Juan Aranda, also a plaintiff in the
case, was born in Weslaco, Texas in 1970 and has lived and worked in
the U.S. his entire life. He works as a supervisor at a U.S. company
that sells drinking water in Mexico and must frequently cross the
border as part of his job. In anticipation of the new passport
requirement, he applied for a passport last year and included his birth
certificate in the application. He received a letter from the
Department stating that more documentation was necessary to prove he
was born in the U.S., including records of prenatal care that his
mother did not have. Aranda sent in school records, immunization
records, his baptismal certificate and a letter explaining that his
mother did not receive prenatal care because she could not afford it.
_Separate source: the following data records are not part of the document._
-- ==== Sys2Proof/Decode.lean ====
section
/-! DEFINITION. Bytes to instructions and back. `decode` follows the decoding procedure R123 and the four opcode
maps R131 to R134 cell by cell; `encode` follows the operand tables of the instruction rules (R171 to R358). -/

namespace Sys2Proof

/-! ### Byte helpers -/

/-- The 16-bit value of two bytes, low byte first (R89, R122). -/
def wordOf (lo hi : Byte) : Word := hi ++ lo

/-- Bits 7 to 0 of a word (R16). -/
def loByte (w : Word) : Byte := w.extractLsb' 0 8

/-- Bits 15 to 8 of a word (R16). -/
def hiByte (w : Word) : Byte := w.extractLsb' 8 8

/-- The 8-bit register of a number 0 to 7 (R21, R124). -/
def Reg8.ofNum (n : BitVec 3) : Reg8 :=
  match n.toNat with
  | 0 => .x
  | 1 => .a
  | 2 => .c
  | 3 => .b
  | 4 => .e
  | 5 => .d
  | 6 => .l
  | _ => .h

/-- The number of an 8-bit register (R21, R124). -/
def Reg8.num : Reg8 → BitVec 3
  | .x => 0#3
  | .a => 1#3
  | .c => 2#3
  | .b => 3#3
  | .e => 4#3
  | .d => 5#3
  | .l => 6#3
  | .h => 7#3

/-- The number of a register pair (R21, R124). -/
def RegPair.num : RegPair → BitVec 2
  | .ax => 0#2
  | .bc => 1#2
  | .de => 2#2
  | .hl => 3#2

/-- The high nibble of a byte. -/
def hiNibble (b : Byte) : BitVec 4 := b.extractLsb' 4 4

/-- The low nibble of a byte. -/
def loNibble (b : Byte) : BitVec 4 := b.extractLsb' 0 4

/-- Bits 6 to 4 of a byte: the field `bit`, and `cnt` of an 8-bit shift (R125). -/
def bitField (b : Byte) : BitVec 3 := b.extractLsb' 4 3

/-! ### The ES: forms (R141) -/

/-- The ES: form of a memory operand, where R94 gives it one. -/
def Mem.withEs : Mem → Option Mem
  | .abs _ w => some (.abs true w)
  | .de _ => some (.de true)
  | .deOff _ o => some (.deOff true o)
  | .hl _ => some (.hl true)
  | .hlOff _ o => some (.hlOff true o)
  | .hlB _ => some (.hlB true)
  | .hlC _ => some (.hlC true)
  | .wordB _ w => some (.wordB true w)
  | .wordC _ w => some (.wordC true w)
  | .wordBC _ w => some (.wordBC true w)
  | .saddr _ => none
  | .sfr _ => none
  | .spOff _ => none

/-- The ES: form of an 8-bit operand. -/
def Opd8.withEs : Opd8 → Option Opd8
  | .mem m => m.withEs.map .mem
  | .reg _ | .imm _ | .psw | .cs | .es => none

/-- The ES: form of a 16-bit operand. -/
def Opd16.withEs : Opd16 → Option Opd16
  | .mem m => m.withEs.map .mem
  | .rp _ | .imm _ | .sp => none

/-- The ES: form of a bit operand. -/
def BitOpd.withEs : BitOpd → Option BitOpd
  | .mem m b => m.withEs.map (.mem · b)
  | .a _ | .psw _ | .cy => none

/-- The ES: form of a two-operand byte instruction: one operand at most is a memory operand (R104). -/
def withEs2 (mk : Opd8 → Opd8 → Instr) (d s : Opd8) : Option Instr :=
  match d.withEs with
  | some d' => some (mk d' s)
  | none => s.withEs.map (mk d ·)

/-- The ES: form of MOVW. `MOVW BC/DE/HL, SP` is `MOVW rp, !0FFF8H` (R140), whose ES: form is an ordinary
`ES:!addr16` access (R141). -/
def movwWithEs (d s : Opd16) : Option Instr :=
  match d, s with
  | .rp .ax, .sp => none
  | .rp p, .sp => some (.movw (.rp p) (.mem (.abs true 0xFFF8#16)))
  | d, s =>
    match d.withEs with
    | some d' => some (.movw d' s)
    | none => s.withEs.map (.movw d ·)

/-- The instruction that the byte 11H in front of a plain instruction makes, where Table 5-8 lists one (R141). -/
def Instr.withEs : Instr → Option Instr
  | .mov d s => withEs2 .mov d s
  | .xch s => s.withEs.map .xch
  | .oneb d => d.withEs.map .oneb
  | .clrb d => d.withEs.map .clrb
  | .movs _ o => some (.movs true o)
  | .movw d s => movwWithEs d s
  | .add d s => withEs2 .add d s
  | .addc d s => withEs2 .addc d s
  | .sub d s => withEs2 .sub d s
  | .subc d s => withEs2 .subc d s
  | .and d s => withEs2 .and d s
  | .or d s => withEs2 .or d s
  | .xor d s => withEs2 .xor d s
  | .cmp d s => withEs2 .cmp d s
  | .cmp0 d => d.withEs.map .cmp0
  | .cmps _ o => some (.cmps true o)
  | .addw s => s.withEs.map .addw
  | .subw s => s.withEs.map .subw
  | .cmpw s => s.withEs.map .cmpw
  | .inc d => d.withEs.map .inc
  | .dec d => d.withEs.map .dec
  | .incw d => d.withEs.map .incw
  | .decw d => d.withEs.map .decw
  | .mov1 d s =>
    match d.withEs with
    | some d' => some (.mov1 d' s)
    | none => s.withEs.map (.mov1 d ·)
  | .and1 s => s.withEs.map .and1
  | .or1 s => s.withEs.map .or1
  | .xor1 s => s.withEs.map .xor1
  | .set1 d => d.withEs.map .set1
  | .clr1 d => d.withEs.map .clr1
  | .bt o d => o.withEs.map (.bt · d)
  | .bf o d => o.withEs.map (.bf · d)
  | .btclr o d => o.withEs.map (.btclr · d)
  | .xchw _ | .onew _ | .clrw _ | .addwSp _ | .subwSp _ | .mulu | .mulhu | .mulh | .divhu | .divwu | .machu | .mach
  | .shr _ | .shrw _ | .shl _ _ | .shlw _ _ | .sar _ | .sarw _ | .ror | .rol | .rorc | .rolc | .rolwc _ | .not1
  | .call _ | .callt _ | .brk | .ret | .reti | .retb | .push _ | .pop _ | .br _ | .bc _ | .bnc _ | .bz _ | .bnz _
  | .bh _ | .bnh _ | .skc | .sknc | .skz | .sknz | .skh | .sknh | .sel _ | .nop | .ei | .di | .halt | .stop
  | .prefixByte => none

/-! ### Decoding -/

/-- What the decoder answers on the bytes fetched so far: an instruction that the first of them make up, a wish for
one more byte, or no instruction of Table 5-8 (R145). -/
inductive DecodeResult where
  | done (i : Instr)
  | more
  | undefined
  deriving DecidableEq, Repr

/-- A cell of an opcode map: what it makes of the operand bytes that follow. -/
abbrev MapCell := List Byte → DecodeResult

/-- A blank cell (R145). -/
def cUndef : MapCell := fun _ => .undefined

/-- A cell without operand bytes. -/
def c0 (i : Instr) : MapCell := fun _ => .done i

/-- A cell with one operand byte whose value may select an alias (R140). -/
def c1x (f : Byte → DecodeResult) : MapCell
  | b :: _ => f b
  | [] => .more

/-- A cell with one operand byte. -/
def c1 (f : Byte → Instr) : MapCell := c1x fun b => .done (f b)

/-- A cell with two operand bytes. -/
def c2x (f : Byte → Byte → DecodeResult) : MapCell
  | b :: c :: _ => f b c
  | _ => .more

/-- A cell with a byte field and an immediate byte. -/
def c2 (f : Byte → Byte → Instr) : MapCell := c2x fun b c => .done (f b c)

/-- A cell with a 16-bit field (R122). -/
def cW (f : Word → Instr) : MapCell := c2x fun l h => .done (f (wordOf l h))

/-- A cell with three operand bytes. -/
def c3x (f : Byte → Byte → Byte → DecodeResult) : MapCell
  | b :: c :: d :: _ => f b c d
  | _ => .more

/-- A cell with a 16-bit field and an immediate byte. -/
def cWB (f : Word → Byte → Instr) : MapCell := c3x fun l h v => .done (f (wordOf l h) v)

/-- A cell with a byte field and a 16-bit immediate. -/
def cBW (f : Byte → Word → Instr) : MapCell := c3x fun b l h => .done (f b (wordOf l h))

/-- A cell with a 20-bit address; the upper nibble of `adrs` must be 0 (R127). -/
def cA20 (f : Addr → Instr) : MapCell := c3x fun l h s =>
  if hiNibble s = 0#4 then .done (f ((loNibble s ++ wordOf l h : Addr))) else .undefined

/-- The operand A. -/
def opdA : Opd8 := .reg .a

/-- The operand AX. -/
def opdAX : Opd16 := .rp .ax

/-- `MOV sfr, #byte` and the instructions mapped into its cell CEH (R131, R135, R140). -/
def movSfrImm (s v : Byte) : Instr :=
  if s = 0xFA#8 then .mov .psw (.imm v)
  else if s = 0xFC#8 then .mov .cs (.imm v)
  else if s = 0xFB#8 then
    if v = 0x01#8 then .mulhu
    else if v = 0x02#8 then .mulh
    else if v = 0x03#8 then .divhu
    else if v = 0x0B#8 then .divwu
    else if v = 0x05#8 then .machu
    else if v = 0x06#8 then .mach
    else .mov (.mem (.sfr s)) (.imm v)
  else .mov (.mem (.sfr s)) (.imm v)

/-- The operand of `MOV A, sfr` and `MOV sfr, A` (R140). -/
def sfrOpd (s : Byte) : Opd8 :=
  if s = 0xFA#8 then .psw
  else if s = 0xFC#8 then .cs
  else if s = 0xFD#8 then .es
  else .mem (.sfr s)

/-- The operand of `MOVW AX, sfrp`, `MOVW sfrp, AX`, `MOVW sfrp, #word` (R140). -/
def sfrpOpd (s : Byte) : Opd16 := if s = 0xF8#8 then .sp else .mem (.sfr s)

/-- The source of `MOVW BC/DE/HL, !addr16` (R140). -/
def rpAbsOpd (w : Word) : Opd16 := if w = 0xFFF8#16 then .sp else .mem (.abs false w)

/-- The operand of the `sfr.bit` forms (R140). -/
def sfrBitOpd (s : Byte) (b : BitVec 3) : BitOpd := if s = 0xFA#8 then .psw b else .mem (.sfr s) b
"The cases of Mr. Hernandez, Mr.
Aranda, and the other plaintiffs in this case are just the tip of the
iceberg," said Lisa Brodyaga, the attorney for Refugio del Rio Grande,
Inc. "There are countless other passport applicants like them who have
done everything in their power to track down extra evidence, only to be
told that their applications were being closed."
ACLU of Texas Legal Director Lisa
Graybill said, "For citizens living on the border, a passport is as
necessary as a driver's license. It's wrong for the government to deny
people their basic rights because their parents could not, or chose
not, to have them delivered in a hospital."
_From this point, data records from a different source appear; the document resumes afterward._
-- ==== Sys2Proof/Machine/CallStack.lean ====
section
/-! DEFINITION. Calls, returns and the stack (R290 to R301): CALL, CALLT, BRK, RET, RETI, RETB, PUSH, POP. -/

namespace Sys2Proof.Machine

/-- The target of CALL (R291), with the check of the relative form (R321). -/
def callTarget (s : State) (next : Addr) : CallTarget → Result Addr
  | .rp p => .ok (addrOf (s.cs.extractLsb' 0 4) (s.rp p))
  | .abs16 a => .ok (addrOf 0x0#4 a)
  | .abs20 a => .ok a
  | .rel16 d => do
    branchCheck s (rel16 next d)
    pure (rel16 next d)

/-- CALL (R291). -/
def execCall (t : CallTarget) (s : State) : Host.Outcome State Fault Refusal :=
  outcome do
    let next := s.next (.call t)
    let target ← callTarget s next t
    let b ← push4 (some next) s.begin 0x00#8 next
    pure (b.goto target)

/-- The CALLT table address `addr5 = 0080H + 2 * n` (R79, R128). -/
def calltAddr (n : BitVec 5) : Addr := 0x00080#20 + 2#20 * n.setWidth 20

/-- CALLT [addr5] (R292). -/
def execCallt (n : BitVec 5) (s : State) : Host.Outcome State Fault Refusal :=
  outcome do
    let next := s.next (.callt n)
    let b ← push4 (some next) s.begin 0x00#8 next
    pure (b.goto (addrOf 0x0#4 (s.tableWord (calltAddr n))))

/-- The BRK vector (R78, R293). -/
def brkVector : Addr := 0x0007E#20

/-- BRK (R293): the shared entry with the PSW as it is, IE cleared, ISP unchanged. -/
def execBrk (s : State) : Host.Outcome State Fault Refusal :=
  outcome (enterVector (some (s.next .brk)) s.begin (s.next .brk) brkVector none)

/-- RET (R294): the byte at SP+3 is not read. -/
def execRet (s : State) : Host.Outcome State Fault Refusal :=
  outcome do
    let t ← pop3 s
    pure ((s.begin.setSp (s.sp + 4#16)).goto t)

/-- RETI (R295): the shared return, and the notice to the interrupt controller (R385). -/
def execReti (s : State) : Host.Outcome State Fault Refusal :=
  outcome do
    let t ← leaveVector s s.begin
    pure { t with notices := .returned :: t.notices }

/-- RETB (R296): the shared return. -/
def execRetb (s : State) : Host.Outcome State Fault Refusal :=
  outcome (leaveVector s s.begin)

/-- The bytes PUSH stores, high then low (R300): the pair, or the PSW above 00H. -/
def pushBytes (s : State) : StackOpd → Byte × Byte
  | .rp p => (s.r8 (pairHi p), s.r8 (pairLo p))
  | .psw => (s.psw.toByte, 0x00#8)

/-- PUSH (R300). -/
def execPush (src : StackOpd) (s : State) : Host.Outcome State Fault Refusal :=
  outcome do
    let next := s.next (.push src)
    let v := pushBytes s src
    let t ← stackWrite (some next) s.begin (s.sp - 1#16) v.1
    let t ← stackWrite (some next) t (s.sp - 2#16) v.2
    pure ((t.setSp (s.sp - 2#16)).goto next)

/-- POP (R301). POP PSW does not read the byte at SP and holds interrupts. -/
def execPop (dst : StackOpd) (s : State) : Host.Outcome State Fault Refusal :=
  outcome do
    let next := s.next (.pop dst)
    match dst with
    | .rp p => do
      let l ← stackRead s s.sp
      let h ← stackRead s (s.sp + 1#16)
      pure (((s.begin.setRp p (wordOf l h)).setSp (s.sp + 2#16)).goto next)
    | .psw => do
      let v ← stackRead s (s.sp + 1#16)
      pure (((s.begin.setPsw (Psw.ofByte v)).hold.setSp (s.sp + 2#16)).goto next)

end Sys2Proof.Machine
end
Defendants in the case before the
U.S. District Court for the Southern District of Texas are Secretary of
State Condoleezza Rice, Under Secretary for Management Patrick F.
Kennedy, Assistant Secretary of State for Consular Affairs Maura Harty,
Passport Services Directorate Managing Director Ann Barrett and the
United States of America.
Lawyers on the case, Castelano, et al. v. Rice, et al.,
for the plaintiff class include Goldfaden of the ACLU Immigrants'
Rights Project; Gupta of the ACLU Racial Justice Program; Graybill of
the ACLU of Texas; Adam K. Levin, Melissa Henke, David Weiner and
Robert Wolinsky of Hogan & Hartson; and Brodyaga of Refugio del Rio
Grande, Inc.
The complaint is online at: www.aclu.org/immigrants/gen/36669lgl20080905.html
Podcasts with community leader Father Mike Seifert, Hernandez and Goldfaden are available online at: www.aclu.org/racialjustice/gen/passports.html
The American Civil Liberties Union was founded in 1920 and is our nation's guardian of liberty. The ACLU works in the courts, legislatures and communities to defend and preserve the individual rights and liberties guaranteed to all people in this country by the Constitution and laws of the United States.